WHAT YOU SHOULD DO:
The entire listing below is to be transcribed without a single slip.

***** DATA SHOWN

/-- Places a sprout in a free slot of a pod, which one the spec leaves open; a pod sleeping in GET takes it at once (R117).
(Model: DESIGN CHOICE, log 13; DEDUCED, log 31) -/
def Chip.place (c0 : Chip) (s : Sprout) (n : Nat) : Chip :=
  let d := c0.draw
  let c := d.2
  let p := c.pod n
  let frees := (List.range 8).filter fun k => (p.slot k).isNone
  let k := frees.getD (d.1.toNat % frees.length) 0
  let wakes := p.state == .sleeping && p.waking.isNone
  let x : Slot := { sprout := s, order := p.stamp, taken := wakes, takenAt := p.stamp, doneIssued := false }
  let c := c.setPod n { p.setSlot k (some x) with
    stamp := p.stamp + 1
    waking := if wakes then some k else p.waking }
  (c.setF (taskReg s.task 4) 26 22 n).setF (taskReg s.task 4) 21 19 k

/-- One of the up to four dispatches of a cycle. -/
def Chip.dispatchOne (c : Chip) (got : List Nat) : Chip × Option Nat :=
  let critical := (List.range 16).find? fun q => c.servable got q
  let pick := match critical with
    | some q => (c, some q)
    | none => c.wrrPick got
  match pick.2 with
  | none => (pick.1, none)
  | some q => match pick.1.sched.queue q, pick.1.takers got q with
    | s :: rest, n :: _ =>
      let c := (pick.1.modSched fun x => x.setQueue q rest).place s n
      let c := if q ≥ 16 then c.modSched fun x => { x with
          credit := tabPut (fun _ => 0) x.credit q (x.creditOf q - 1) } else c
      (c, some n)
    | _, _ => (pick.1, none)

def Chip.dispatchN (c : Chip) : (fuel : Nat) → (got : List Nat) → Chip
  | 0, _ => c
  | k + 1, got => match c.dispatchOne got with
    | (c, some n) => c.dispatchN k (n :: got)
    | (c, none) => c

/-! ## One cycle (R115) -/

/-- What the pods' queues deliver in a cycle: at most one operation of each pod, in pod order (R101). A DONE waits for
the stores before it, and for the store of an LDSTV that waits for its load (R61). (Model: DESIGN CHOICE, log 26) -/
def Chip.schedArrive (c : Chip) : Chip :=
  forN 32 (fun n c => match (c.pod n).toSched with
    | [] => c
    | op :: rest =>
      let sent := c
      let c := c.modPod n fun p => { p with toSched := rest }
      match op with
      | .post t m => c.postTask t m
      | .cancel t m => c.modSched fun s => { s with cancels := s.cancels ++ [(t, m)] }
      | .evt e => c.fire (480 + e)
      | .done k o behind =>
        if behind = 0 && !(c.pod n).storesOwn then c.modSched fun s => { s with dones := s.dones ++ [(n, k, o)] } else sent) c

/-- A held sprout is released as cancelled. The instance of a tick-bound task that it was created for is cancelled: no
release flag stands that would create another (R124, R29). (Model: DEDUCED, log 94) -/
def Chip.cancelHeld (c : Chip) (s : Sprout) : Chip :=
  let c := c.dropSprout s
  if s.tb && c.isTb s.task && (c.tbRun s.task).stand == .released && !c.regB (taskReg s.task 3) 31 then
    c.setStand s.task .cancelled
  else c

/-- A pod whose RESTART waited restarts, once every operation that it issued has been applied (R77, POD_CTRL map): none is
on its way, and no flag setting is carried over. Its registers, accumulators, flags, generators and outstanding accesses
stay. (Model: DEDUCED, log 27) -/
def Chip.finishRestart (c : Chip) (n : Nat) : Chip :=
  let p := c.pod n
  let idle := p.toSched.isEmpty && c.sched.carry.isEmpty && !(c.sched.dones.any fun d => d.1 == n)
  if p.pendRestart && idle then
    let gone := p.held.map fun x => x.2.sprout
    let c := c.setPod n { p with
      slots := [], pc := 0, state := if p.run then .running else .halted, started := p.started || p.run, pendRestart := false, pendOverrun := none, pendFlag := none
      cyc := if p.run then 0 else p.counted.cyc
      pstat := p.pstat &&& ~~~ 4#64, levels := [], bounds := [], accept := 0, waking := none
      epc := 0, ecause := 0, eaddr := 0, erep := 0, esprout := 0 }
    forL gone (fun s c => c.cancelHeld s) c
  else c

/-- One CK_FAB cycle of the scheduler; `deadline` marks the cycle in which event source 3 fires. What fires or what the pods
deliver within the cycle is applied in the next one (R114, R115). -/
def Chip.schedCycle (c : Chip) (deadline : Bool) : Chip :=
  let c := ((c.schedStep1).schedStep2).schedStep3 deadline
  let c := if deadline then (c.fire 3).deadline else c
  let r := c.schedStep4
  let c := (r.1.schedStep5 r.2).dispatchN 4 []
  (forN 32 (fun n c => c.finishRestart n) c).schedArrive

/-! ## Descriptor and flow writes (R112, R121, R501) -/

/-- A task with EN 0 is not ready: HELD reads 0 (R110, R111). -/
def Chip.notHeld (c : Chip) (t : Nat) : Chip := c.setB (taskReg t 4) 0 false

/-- A write to a word of a task descriptor. (Model: DEDUCED, log 30) -/
def Chip.taskWrite (c : Chip) (t w : Nat) (v : W32) : Chip :=
  if c.isTb t && !c.inConfig then c.schIgn
  else if w > 2 then c
  else if w < 2 then c.mapWrite (taskReg t w) v
  else
    let old := c.reg (taskReg t 2)
    let moved := fld old 5 0 != fld v 5 0 || fld old 28 16 != fld v 28 16
    if fld v 28 27 = 3 then c.schIgn
    else if moved && decide (c.outOf t > 0) then c.schIgn
    else
      let c := c.mapWrite (taskReg t 2) v
      if bit v 31 then c else c.notHeld t

/-- Whether words 0 and 1 of an ordered flow describe a valid ring (R501). -/
def ringValid (w0 w1 : W32) : Bool :=
  let len := fld w1 11 0
  decide (1 ≤ len) && decide (fld w0 22 0 + 8 * len ≤ 0x800000)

**********

ANSWER FOR THE TASK:
/-- Places a sprout in a free slot of a pod, which one the spec leaves open; a pod sleeping in GET takes it at once (R117).
(Model: DESIGN CHOICE, log 13; DEDUCED, log 31) -/
def Chip.place (c0 : Chip) (s : Sprout) (n : Nat) : Chip :=
  let d := c0.draw
  let c := d.2
  let p := c.pod n
  let frees := (List.range 8).filter fun k => (p.slot k).isNone
  let k := frees.getD (d.1.toNat % frees.length) 0
  let wakes := p.state == .sleeping && p.waking.isNone
  let x : Slot := { sprout := s, order := p.stamp, taken := wakes, takenAt := p.stamp, doneIssued := false }
  let c := c.setPod n { p.setSlot k (some x) with
    stamp := p.stamp + 1
    waking := if wakes then some k else p.waking }
  (c.setF (taskReg s.task 4) 26 22 n).setF (taskReg s.task 4) 21 19 k

/-- One of the up to four dispatches of a cycle. -/
def Chip.dispatchOne (c : Chip) (got : List Nat) : Chip × Option Nat :=
  let critical := (List.range 16).find? fun q => c.servable got q
  let pick := match critical with
    | some q => (c, some q)
    | none => c.wrrPick got
  match pick.2 with
  | none => (pick.1, none)
  | some q => match pick.1.sched.queue q, pick.1.takers got q with
    | s :: rest, n :: _ =>
      let c := (pick.1.modSched fun x => x.setQueue q rest).place s n
      let c := if q ≥ 16 then c.modSched fun x => { x with
          credit := tabPut (fun _ => 0) x.credit q (x.creditOf q - 1) } else c
      (c, some n)
    | _, _ => (pick.1, none)

def Chip.dispatchN (c : Chip) : (fuel : Nat) → (got : List Nat) → Chip
  | 0, _ => c
  | k + 1, got => match c.dispatchOne got with
    | (c, some n) => c.dispatchN k (n :: got)
    | (c, none) => c

/-! ## One cycle (R115) -/

/-- What the pods' queues deliver in a cycle: at most one operation of each pod, in pod order (R101). A DONE waits for
the stores before it, and for the store of an LDSTV that waits for its load (R61). (Model: DESIGN CHOICE, log 26) -/
def Chip.schedArrive (c : Chip) : Chip :=
  forN 32 (fun n c => match (c.pod n).toSched with
    | [] => c
    | op :: rest =>
      let sent := c
      let c := c.modPod n fun p => { p with toSched := rest }
      match op with
      | .post t m => c.postTask t m
      | .cancel t m => c.modSched fun s => { s with cancels := s.cancels ++ [(t, m)] }
      | .evt e => c.fire (480 + e)
      | .done k o behind =>
        if behind = 0 && !(c.pod n).storesOwn then c.modSched fun s => { s with dones := s.dones ++ [(n, k, o)] } else sent) c

/-- A held sprout is released as cancelled. The instance of a tick-bound task that it was created for is cancelled: no
release flag stands that would create another (R124, R29). (Model: DEDUCED, log 94) -/
def Chip.cancelHeld (c : Chip) (s : Sprout) : Chip :=
  let c := c.dropSprout s
  if s.tb && c.isTb s.task && (c.tbRun s.task).stand == .released && !c.regB (taskReg s.task 3) 31 then
    c.setStand s.task .cancelled
  else c

/-- A pod whose RESTART waited restarts, once every operation that it issued has been applied (R77, POD_CTRL map): none is
on its way, and no flag setting is carried over. Its registers, accumulators, flags, generators and outstanding accesses
stay. (Model: DEDUCED, log 27) -/
def Chip.finishRestart (c : Chip) (n : Nat) : Chip :=
  let p := c.pod n
  let idle := p.toSched.isEmpty && c.sched.carry.isEmpty && !(c.sched.dones.any fun d => d.1 == n)
  if p.pendRestart && idle then
    let gone := p.held.map fun x => x.2.sprout
    let c := c.setPod n { p with
      slots := [], pc := 0, state := if p.run then .running else .halted, started := p.started || p.run, pendRestart := false, pendOverrun := none, pendFlag := none
      cyc := if p.run then 0 else p.counted.cyc
      pstat := p.pstat &&& ~~~ 4#64, levels := [], bounds := [], accept := 0, waking := none
      epc := 0, ecause := 0, eaddr := 0, erep := 0, esprout := 0 }
    forL gone (fun s c => c.cancelHeld s) c
  else c

/-- One CK_FAB cycle of the scheduler; `deadline` marks the cycle in which event source 3 fires. What fires or what the pods
deliver within the cycle is applied in the next one (R114, R115). -/
def Chip.schedCycle (c : Chip) (deadline : Bool) : Chip :=
  let c := ((c.schedStep1).schedStep2).schedStep3 deadline
  let c := if deadline then (c.fire 3).deadline else c
  let r := c.schedStep4
  let c := (r.1.schedStep5 r.2).dispatchN 4 []
  (forN 32 (fun n c => c.finishRestart n) c).schedArrive

/-! ## Descriptor and flow writes (R112, R121, R501) -/

/-- A task with EN 0 is not ready: HELD reads 0 (R110, R111). -/
def Chip.notHeld (c : Chip) (t : Nat) : Chip := c.setB (taskReg t 4) 0 false

/-- A write to a word of a task descriptor. (Model: DEDUCED, log 30) -/
def Chip.taskWrite (c : Chip) (t w : Nat) (v : W32) : Chip :=
  if c.isTb t && !c.inConfig then c.schIgn
  else if w > 2 then c
  else if w < 2 then c.mapWrite (taskReg t w) v
  else
    let old := c.reg (taskReg t 2)
    let moved := fld old 5 0 != fld v 5 0 || fld old 28 16 != fld v 28 16
    if fld v 28 27 = 3 then c.schIgn
    else if moved && decide (c.outOf t > 0) then c.schIgn
    else
      let c := c.mapWrite (taskReg t 2) v
      if bit v 31 then c else c.notHeld t

/-- Whether words 0 and 1 of an ordered flow describe a valid ring (R501). -/
def ringValid (w0 w1 : W32) : Bool :=
  let len := fld w1 11 0
  decide (1 ≤ len) && decide (fld w0 22 0 + 8 * len ≤ 0x800000)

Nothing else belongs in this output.